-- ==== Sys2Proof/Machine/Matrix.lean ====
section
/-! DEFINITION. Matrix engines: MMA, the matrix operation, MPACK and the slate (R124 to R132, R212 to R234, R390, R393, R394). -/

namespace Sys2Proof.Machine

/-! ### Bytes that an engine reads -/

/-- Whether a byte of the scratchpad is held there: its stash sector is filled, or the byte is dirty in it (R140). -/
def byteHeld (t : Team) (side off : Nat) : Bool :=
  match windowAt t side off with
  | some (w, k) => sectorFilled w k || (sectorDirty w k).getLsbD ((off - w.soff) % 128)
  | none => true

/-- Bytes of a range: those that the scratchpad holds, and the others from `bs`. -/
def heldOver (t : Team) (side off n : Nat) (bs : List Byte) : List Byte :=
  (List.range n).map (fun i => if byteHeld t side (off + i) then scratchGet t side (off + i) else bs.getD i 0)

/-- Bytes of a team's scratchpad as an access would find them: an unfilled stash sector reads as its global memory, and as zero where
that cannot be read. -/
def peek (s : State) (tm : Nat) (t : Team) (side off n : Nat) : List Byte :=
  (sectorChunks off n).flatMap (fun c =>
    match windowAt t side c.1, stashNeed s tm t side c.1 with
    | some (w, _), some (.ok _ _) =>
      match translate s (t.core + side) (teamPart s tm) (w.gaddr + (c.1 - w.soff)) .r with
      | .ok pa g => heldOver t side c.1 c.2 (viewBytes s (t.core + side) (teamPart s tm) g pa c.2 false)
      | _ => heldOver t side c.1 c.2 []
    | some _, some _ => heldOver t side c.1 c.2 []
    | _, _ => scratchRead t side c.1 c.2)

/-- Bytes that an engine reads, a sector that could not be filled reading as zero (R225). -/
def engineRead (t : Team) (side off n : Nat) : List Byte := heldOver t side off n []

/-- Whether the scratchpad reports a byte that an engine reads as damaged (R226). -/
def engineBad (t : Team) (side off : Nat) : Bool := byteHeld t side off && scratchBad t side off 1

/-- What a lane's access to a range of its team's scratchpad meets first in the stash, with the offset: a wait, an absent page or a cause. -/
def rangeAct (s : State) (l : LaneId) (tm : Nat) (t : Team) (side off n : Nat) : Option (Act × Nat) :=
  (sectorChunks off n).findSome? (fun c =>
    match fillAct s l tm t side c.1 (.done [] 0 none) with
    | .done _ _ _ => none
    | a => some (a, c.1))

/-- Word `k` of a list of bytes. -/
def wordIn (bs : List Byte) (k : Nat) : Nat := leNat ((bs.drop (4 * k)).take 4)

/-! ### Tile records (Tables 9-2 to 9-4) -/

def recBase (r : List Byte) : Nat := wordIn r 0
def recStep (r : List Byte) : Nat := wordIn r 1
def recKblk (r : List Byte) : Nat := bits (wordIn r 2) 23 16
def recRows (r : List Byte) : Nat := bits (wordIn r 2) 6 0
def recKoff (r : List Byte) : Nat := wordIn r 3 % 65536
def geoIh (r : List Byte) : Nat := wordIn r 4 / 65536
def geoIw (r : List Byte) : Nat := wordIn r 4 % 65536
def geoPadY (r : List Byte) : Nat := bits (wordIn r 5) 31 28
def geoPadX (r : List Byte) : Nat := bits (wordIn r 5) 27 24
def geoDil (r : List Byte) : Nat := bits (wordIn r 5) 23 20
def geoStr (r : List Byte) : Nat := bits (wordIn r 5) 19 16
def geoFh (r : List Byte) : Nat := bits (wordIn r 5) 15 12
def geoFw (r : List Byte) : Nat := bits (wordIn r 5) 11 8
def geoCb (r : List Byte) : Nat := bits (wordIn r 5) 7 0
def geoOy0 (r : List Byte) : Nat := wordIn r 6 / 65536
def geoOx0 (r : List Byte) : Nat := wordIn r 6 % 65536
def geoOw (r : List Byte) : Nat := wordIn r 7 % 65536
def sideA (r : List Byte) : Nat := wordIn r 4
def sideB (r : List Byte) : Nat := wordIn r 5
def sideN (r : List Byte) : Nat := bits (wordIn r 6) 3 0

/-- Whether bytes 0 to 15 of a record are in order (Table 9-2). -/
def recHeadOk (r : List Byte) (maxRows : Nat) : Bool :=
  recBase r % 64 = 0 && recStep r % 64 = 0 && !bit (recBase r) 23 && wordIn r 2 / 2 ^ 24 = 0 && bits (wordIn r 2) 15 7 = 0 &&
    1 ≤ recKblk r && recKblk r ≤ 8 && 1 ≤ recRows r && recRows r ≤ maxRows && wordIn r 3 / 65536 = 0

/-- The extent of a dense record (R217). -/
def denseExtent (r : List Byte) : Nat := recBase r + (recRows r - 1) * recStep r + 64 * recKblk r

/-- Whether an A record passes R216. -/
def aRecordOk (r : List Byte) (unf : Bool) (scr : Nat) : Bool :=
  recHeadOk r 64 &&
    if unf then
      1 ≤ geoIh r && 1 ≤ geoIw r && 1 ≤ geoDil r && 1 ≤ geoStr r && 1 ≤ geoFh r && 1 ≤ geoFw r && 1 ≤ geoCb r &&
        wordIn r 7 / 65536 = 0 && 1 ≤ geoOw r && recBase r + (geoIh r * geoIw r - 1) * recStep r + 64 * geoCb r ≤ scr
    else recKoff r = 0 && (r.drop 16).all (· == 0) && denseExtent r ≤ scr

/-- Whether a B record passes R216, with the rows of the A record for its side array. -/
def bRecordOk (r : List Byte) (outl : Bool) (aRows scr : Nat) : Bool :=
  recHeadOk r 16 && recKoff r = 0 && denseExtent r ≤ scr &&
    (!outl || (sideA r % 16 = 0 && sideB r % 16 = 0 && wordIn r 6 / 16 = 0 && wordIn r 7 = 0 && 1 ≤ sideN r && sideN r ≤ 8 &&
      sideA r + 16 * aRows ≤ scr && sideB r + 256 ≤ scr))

+ + + + +

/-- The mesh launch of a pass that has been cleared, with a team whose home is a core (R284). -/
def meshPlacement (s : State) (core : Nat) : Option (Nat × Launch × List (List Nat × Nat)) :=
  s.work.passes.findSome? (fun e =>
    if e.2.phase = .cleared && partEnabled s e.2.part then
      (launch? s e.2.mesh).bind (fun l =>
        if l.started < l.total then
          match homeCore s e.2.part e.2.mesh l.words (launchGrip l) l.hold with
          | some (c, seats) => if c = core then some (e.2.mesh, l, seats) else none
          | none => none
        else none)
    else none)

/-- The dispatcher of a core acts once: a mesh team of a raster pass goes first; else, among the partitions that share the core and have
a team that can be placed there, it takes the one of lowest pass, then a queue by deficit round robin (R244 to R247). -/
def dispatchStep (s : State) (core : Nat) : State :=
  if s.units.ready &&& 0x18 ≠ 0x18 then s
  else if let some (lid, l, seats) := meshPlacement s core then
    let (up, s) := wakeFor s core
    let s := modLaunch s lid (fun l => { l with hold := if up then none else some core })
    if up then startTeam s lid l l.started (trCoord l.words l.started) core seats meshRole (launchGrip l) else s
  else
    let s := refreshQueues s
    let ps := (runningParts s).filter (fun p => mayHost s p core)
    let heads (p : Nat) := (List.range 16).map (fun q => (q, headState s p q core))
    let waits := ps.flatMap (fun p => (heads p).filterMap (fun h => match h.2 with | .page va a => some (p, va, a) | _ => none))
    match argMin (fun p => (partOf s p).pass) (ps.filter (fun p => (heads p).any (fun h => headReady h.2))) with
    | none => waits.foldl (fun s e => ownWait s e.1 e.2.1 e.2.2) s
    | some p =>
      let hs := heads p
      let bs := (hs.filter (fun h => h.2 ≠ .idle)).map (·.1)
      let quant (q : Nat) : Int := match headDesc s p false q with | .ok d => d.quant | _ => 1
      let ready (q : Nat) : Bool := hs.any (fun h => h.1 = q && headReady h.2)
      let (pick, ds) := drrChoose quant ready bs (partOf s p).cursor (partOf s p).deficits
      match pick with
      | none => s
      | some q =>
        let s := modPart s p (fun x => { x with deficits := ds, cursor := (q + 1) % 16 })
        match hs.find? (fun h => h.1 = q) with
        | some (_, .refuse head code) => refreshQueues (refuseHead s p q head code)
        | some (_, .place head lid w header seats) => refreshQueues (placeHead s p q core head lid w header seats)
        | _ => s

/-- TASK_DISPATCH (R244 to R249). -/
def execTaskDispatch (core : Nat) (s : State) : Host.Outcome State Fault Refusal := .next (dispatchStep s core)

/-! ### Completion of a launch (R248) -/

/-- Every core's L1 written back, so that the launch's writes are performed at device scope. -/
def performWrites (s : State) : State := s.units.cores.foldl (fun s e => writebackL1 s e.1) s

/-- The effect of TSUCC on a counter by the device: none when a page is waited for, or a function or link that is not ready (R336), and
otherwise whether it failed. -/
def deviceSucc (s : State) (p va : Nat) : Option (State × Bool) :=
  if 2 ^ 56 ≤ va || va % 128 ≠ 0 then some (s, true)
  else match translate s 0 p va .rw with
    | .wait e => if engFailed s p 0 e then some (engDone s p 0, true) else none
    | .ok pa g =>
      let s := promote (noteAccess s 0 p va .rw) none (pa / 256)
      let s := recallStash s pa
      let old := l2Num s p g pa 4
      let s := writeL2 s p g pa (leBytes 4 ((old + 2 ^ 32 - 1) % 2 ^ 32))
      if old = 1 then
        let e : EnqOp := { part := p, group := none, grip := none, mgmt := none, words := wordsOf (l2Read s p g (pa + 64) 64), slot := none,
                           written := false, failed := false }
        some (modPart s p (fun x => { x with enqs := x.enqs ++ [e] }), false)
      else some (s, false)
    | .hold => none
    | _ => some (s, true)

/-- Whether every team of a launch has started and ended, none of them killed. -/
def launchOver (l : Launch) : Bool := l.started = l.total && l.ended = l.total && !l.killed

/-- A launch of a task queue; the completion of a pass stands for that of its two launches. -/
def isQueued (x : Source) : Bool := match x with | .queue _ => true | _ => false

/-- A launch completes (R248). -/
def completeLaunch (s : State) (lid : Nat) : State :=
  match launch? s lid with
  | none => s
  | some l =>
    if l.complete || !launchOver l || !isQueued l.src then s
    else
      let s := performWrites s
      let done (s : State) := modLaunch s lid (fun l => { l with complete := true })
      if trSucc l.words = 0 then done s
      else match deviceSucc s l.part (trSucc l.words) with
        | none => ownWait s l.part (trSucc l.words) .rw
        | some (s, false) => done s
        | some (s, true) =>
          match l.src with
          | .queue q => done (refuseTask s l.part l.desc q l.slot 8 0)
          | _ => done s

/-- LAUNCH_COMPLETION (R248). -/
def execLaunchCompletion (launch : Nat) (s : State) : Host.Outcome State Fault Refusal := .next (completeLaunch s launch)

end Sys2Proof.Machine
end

+ + + + +

=== YOUR TASK ===
Where the listing above reaches the line that contains "let s := modPart", start retyping, and finish with the line that contains "q head code)"; reproduce those lines exactly and no others.

=== ANSWER FOR THIS EXERCISE ===
        let s := modPart s p (fun x => { x with deficits := ds, cursor := (q + 1) % 16 })
        match hs.find? (fun h => h.1 = q) with
        | some (_, .refuse head code) => refreshQueues (refuseHead s p q head code)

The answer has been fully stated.